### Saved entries
------------------------------------------------------------------------

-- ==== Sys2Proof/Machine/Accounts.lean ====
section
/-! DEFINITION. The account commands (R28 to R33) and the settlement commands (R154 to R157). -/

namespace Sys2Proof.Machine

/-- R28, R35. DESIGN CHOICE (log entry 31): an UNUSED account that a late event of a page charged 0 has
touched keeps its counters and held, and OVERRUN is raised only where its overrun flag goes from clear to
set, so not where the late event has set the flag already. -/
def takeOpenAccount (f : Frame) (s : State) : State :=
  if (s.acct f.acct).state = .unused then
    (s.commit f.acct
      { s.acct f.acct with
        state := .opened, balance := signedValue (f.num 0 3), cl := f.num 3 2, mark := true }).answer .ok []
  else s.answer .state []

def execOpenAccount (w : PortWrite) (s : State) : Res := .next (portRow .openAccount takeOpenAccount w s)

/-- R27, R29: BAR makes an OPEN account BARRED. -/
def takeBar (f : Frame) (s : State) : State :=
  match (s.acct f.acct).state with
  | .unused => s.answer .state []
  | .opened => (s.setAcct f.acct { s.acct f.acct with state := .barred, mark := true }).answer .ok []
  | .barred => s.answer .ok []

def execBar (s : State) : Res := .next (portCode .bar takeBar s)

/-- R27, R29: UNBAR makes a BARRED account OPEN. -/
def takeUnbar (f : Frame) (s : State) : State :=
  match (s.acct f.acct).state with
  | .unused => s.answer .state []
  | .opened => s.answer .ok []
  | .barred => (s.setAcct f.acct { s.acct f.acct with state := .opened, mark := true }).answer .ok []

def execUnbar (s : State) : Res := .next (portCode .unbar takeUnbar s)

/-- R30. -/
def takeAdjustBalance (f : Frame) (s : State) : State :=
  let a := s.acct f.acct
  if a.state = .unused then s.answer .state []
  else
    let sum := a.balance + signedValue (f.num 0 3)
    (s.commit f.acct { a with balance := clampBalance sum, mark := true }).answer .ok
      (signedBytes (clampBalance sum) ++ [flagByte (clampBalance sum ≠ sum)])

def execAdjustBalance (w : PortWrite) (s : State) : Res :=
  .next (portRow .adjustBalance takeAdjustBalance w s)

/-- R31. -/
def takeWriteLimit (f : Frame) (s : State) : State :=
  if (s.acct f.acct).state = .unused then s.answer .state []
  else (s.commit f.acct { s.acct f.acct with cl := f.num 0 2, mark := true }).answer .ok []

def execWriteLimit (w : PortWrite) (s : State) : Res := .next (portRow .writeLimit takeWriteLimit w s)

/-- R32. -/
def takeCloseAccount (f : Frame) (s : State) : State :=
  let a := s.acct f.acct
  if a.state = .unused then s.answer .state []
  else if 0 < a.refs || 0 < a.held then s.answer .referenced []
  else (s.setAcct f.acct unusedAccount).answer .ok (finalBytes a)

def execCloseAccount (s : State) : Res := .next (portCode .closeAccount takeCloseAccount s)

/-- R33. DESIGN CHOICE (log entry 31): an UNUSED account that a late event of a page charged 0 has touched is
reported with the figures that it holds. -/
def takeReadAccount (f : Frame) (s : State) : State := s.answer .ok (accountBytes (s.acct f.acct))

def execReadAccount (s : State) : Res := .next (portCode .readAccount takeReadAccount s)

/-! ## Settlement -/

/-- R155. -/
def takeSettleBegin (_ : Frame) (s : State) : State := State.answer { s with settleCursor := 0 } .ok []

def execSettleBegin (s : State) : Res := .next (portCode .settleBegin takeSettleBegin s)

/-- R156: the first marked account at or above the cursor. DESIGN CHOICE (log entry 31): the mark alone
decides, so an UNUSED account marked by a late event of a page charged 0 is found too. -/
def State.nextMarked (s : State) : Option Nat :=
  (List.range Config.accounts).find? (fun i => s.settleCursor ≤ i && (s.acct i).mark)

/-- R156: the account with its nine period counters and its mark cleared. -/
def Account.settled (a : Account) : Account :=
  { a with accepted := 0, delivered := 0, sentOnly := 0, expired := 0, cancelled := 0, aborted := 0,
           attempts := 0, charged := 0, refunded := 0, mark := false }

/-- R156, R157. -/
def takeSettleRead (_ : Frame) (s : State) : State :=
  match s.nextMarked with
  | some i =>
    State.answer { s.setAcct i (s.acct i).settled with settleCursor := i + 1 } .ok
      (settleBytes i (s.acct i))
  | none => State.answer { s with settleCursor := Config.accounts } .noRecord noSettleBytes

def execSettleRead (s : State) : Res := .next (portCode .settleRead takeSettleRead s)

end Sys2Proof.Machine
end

------------------------------------------------------------------------

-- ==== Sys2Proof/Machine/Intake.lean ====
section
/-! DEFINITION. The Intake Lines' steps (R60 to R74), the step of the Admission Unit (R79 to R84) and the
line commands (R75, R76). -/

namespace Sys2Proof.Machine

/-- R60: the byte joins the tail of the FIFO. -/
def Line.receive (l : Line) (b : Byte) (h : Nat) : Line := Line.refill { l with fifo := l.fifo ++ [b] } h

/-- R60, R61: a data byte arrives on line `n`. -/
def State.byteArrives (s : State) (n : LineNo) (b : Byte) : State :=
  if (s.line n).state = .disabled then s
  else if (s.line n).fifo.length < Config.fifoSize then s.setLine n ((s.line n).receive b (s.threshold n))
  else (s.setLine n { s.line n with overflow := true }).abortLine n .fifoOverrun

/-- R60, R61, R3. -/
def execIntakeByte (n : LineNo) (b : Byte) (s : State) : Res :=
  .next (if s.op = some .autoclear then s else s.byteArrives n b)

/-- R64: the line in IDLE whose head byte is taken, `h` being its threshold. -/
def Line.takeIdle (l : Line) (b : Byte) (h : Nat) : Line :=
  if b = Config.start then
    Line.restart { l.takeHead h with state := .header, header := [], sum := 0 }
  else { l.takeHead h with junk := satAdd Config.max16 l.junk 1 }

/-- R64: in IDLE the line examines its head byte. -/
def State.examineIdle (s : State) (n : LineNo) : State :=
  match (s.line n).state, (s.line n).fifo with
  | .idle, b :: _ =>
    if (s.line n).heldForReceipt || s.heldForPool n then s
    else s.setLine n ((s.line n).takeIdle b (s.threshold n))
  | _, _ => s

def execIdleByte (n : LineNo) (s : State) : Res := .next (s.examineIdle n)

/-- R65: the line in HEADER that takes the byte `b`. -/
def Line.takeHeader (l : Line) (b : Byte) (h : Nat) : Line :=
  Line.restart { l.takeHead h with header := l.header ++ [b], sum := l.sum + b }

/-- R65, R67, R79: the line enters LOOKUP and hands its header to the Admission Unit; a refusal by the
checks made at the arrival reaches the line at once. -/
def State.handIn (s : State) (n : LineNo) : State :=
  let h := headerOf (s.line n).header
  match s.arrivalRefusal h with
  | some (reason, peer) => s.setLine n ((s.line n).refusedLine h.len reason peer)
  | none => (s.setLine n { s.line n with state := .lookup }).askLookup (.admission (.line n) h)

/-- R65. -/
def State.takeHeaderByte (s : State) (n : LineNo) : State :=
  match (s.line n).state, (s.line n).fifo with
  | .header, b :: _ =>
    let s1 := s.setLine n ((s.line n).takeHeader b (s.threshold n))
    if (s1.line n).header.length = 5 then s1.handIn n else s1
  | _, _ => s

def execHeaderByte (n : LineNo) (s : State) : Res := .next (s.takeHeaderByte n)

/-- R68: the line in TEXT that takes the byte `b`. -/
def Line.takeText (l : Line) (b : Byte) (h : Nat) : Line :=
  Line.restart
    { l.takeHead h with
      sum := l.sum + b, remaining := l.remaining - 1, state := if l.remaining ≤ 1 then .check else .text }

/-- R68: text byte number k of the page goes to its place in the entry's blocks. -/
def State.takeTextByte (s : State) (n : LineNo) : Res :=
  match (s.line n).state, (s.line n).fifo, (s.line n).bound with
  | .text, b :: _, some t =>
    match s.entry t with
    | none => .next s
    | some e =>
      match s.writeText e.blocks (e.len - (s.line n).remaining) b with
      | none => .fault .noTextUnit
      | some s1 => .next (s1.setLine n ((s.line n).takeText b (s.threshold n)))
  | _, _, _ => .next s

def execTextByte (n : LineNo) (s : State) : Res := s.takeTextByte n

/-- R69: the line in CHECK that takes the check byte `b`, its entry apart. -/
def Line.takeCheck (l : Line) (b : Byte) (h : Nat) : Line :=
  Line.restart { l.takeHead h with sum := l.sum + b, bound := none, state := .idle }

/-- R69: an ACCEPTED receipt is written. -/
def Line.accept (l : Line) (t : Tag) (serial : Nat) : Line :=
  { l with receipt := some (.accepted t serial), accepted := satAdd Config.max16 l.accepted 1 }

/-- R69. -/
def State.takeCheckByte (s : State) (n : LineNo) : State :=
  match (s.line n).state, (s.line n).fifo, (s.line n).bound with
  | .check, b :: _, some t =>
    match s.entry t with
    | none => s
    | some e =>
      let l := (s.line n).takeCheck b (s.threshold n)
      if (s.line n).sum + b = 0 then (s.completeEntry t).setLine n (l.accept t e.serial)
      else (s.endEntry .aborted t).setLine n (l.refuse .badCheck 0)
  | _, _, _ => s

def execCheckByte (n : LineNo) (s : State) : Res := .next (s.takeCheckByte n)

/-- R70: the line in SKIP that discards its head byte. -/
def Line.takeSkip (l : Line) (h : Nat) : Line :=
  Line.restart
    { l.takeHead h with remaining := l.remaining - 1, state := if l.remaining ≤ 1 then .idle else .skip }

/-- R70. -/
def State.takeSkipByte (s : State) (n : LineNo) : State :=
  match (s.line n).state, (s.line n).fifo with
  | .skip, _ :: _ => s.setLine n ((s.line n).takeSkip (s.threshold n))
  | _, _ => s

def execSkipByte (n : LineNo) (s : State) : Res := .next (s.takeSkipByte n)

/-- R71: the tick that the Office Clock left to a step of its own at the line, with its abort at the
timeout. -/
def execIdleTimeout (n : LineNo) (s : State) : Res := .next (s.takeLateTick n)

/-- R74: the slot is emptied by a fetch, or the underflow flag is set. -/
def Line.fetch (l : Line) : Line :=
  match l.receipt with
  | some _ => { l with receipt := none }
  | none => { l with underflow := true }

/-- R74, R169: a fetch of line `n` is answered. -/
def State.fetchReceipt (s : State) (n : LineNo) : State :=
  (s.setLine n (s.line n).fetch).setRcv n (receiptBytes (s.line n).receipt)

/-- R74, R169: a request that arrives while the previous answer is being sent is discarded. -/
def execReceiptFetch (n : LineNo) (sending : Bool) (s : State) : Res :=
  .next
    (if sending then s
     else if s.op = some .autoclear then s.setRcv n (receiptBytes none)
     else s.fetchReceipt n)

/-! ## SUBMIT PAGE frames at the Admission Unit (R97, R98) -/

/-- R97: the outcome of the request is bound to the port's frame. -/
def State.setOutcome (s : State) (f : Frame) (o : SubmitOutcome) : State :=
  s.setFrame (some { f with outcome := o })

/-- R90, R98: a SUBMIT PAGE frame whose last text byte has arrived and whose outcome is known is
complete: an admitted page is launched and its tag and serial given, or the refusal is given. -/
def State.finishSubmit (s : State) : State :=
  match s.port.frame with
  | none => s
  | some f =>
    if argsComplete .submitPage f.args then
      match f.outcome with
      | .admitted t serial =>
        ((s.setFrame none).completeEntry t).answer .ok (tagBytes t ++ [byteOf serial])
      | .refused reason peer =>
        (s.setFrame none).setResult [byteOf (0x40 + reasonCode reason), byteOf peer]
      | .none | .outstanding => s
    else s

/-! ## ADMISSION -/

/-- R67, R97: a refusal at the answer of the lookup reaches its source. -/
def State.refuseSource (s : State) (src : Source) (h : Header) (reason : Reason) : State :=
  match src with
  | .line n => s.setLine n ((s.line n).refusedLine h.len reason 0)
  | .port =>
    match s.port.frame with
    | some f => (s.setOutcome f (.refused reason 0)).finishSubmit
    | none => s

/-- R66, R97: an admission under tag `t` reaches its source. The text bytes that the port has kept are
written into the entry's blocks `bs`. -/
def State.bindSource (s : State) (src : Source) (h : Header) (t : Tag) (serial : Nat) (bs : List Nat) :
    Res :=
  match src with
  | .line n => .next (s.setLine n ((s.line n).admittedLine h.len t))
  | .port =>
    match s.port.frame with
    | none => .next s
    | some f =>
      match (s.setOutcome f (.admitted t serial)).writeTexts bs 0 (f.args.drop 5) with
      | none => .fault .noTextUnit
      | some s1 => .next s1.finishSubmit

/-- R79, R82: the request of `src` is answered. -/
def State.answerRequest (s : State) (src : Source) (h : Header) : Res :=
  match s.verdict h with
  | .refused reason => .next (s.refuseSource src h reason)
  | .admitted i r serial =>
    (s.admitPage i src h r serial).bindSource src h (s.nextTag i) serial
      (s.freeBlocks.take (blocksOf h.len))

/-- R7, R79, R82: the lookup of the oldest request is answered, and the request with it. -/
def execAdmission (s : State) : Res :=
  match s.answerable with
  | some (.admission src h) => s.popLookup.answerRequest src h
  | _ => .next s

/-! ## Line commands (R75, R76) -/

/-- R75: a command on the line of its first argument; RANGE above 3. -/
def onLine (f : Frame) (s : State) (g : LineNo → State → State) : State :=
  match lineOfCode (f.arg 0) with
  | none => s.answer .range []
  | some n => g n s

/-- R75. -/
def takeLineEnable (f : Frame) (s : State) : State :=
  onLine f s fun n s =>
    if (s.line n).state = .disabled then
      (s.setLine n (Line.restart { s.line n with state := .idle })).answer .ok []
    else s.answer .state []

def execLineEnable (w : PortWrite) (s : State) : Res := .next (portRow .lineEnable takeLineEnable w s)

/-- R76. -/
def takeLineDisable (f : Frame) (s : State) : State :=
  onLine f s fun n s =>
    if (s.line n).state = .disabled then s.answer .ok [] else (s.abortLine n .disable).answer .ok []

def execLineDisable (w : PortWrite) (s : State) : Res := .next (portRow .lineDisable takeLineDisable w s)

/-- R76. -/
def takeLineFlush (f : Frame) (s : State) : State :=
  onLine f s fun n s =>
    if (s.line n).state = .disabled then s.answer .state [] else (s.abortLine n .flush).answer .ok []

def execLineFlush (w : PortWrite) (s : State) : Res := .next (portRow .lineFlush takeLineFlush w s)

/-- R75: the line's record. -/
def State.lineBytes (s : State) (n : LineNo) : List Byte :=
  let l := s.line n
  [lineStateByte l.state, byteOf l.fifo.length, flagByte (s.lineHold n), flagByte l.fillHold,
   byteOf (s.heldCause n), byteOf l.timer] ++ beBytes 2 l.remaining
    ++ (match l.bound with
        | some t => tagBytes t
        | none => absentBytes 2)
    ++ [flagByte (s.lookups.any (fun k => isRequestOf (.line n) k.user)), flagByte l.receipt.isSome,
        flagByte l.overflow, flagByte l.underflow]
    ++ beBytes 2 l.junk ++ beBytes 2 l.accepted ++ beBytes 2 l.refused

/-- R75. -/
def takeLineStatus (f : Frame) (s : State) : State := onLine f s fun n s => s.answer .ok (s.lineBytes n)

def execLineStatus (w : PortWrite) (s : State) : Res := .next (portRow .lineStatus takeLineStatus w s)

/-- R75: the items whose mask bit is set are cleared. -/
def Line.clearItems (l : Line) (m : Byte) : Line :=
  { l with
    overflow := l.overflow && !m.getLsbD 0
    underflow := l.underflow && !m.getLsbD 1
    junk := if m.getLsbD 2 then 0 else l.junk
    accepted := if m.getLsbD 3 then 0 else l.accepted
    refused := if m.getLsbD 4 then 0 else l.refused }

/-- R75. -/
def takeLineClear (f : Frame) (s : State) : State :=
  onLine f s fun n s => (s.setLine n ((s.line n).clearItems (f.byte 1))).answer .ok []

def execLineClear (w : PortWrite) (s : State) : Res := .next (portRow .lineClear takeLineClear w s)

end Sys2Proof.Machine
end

------------------------------------------------------------------------

### Work order
Say how many lines of the data above include the word "bindSource", and add nothing further.

### Output of the task
2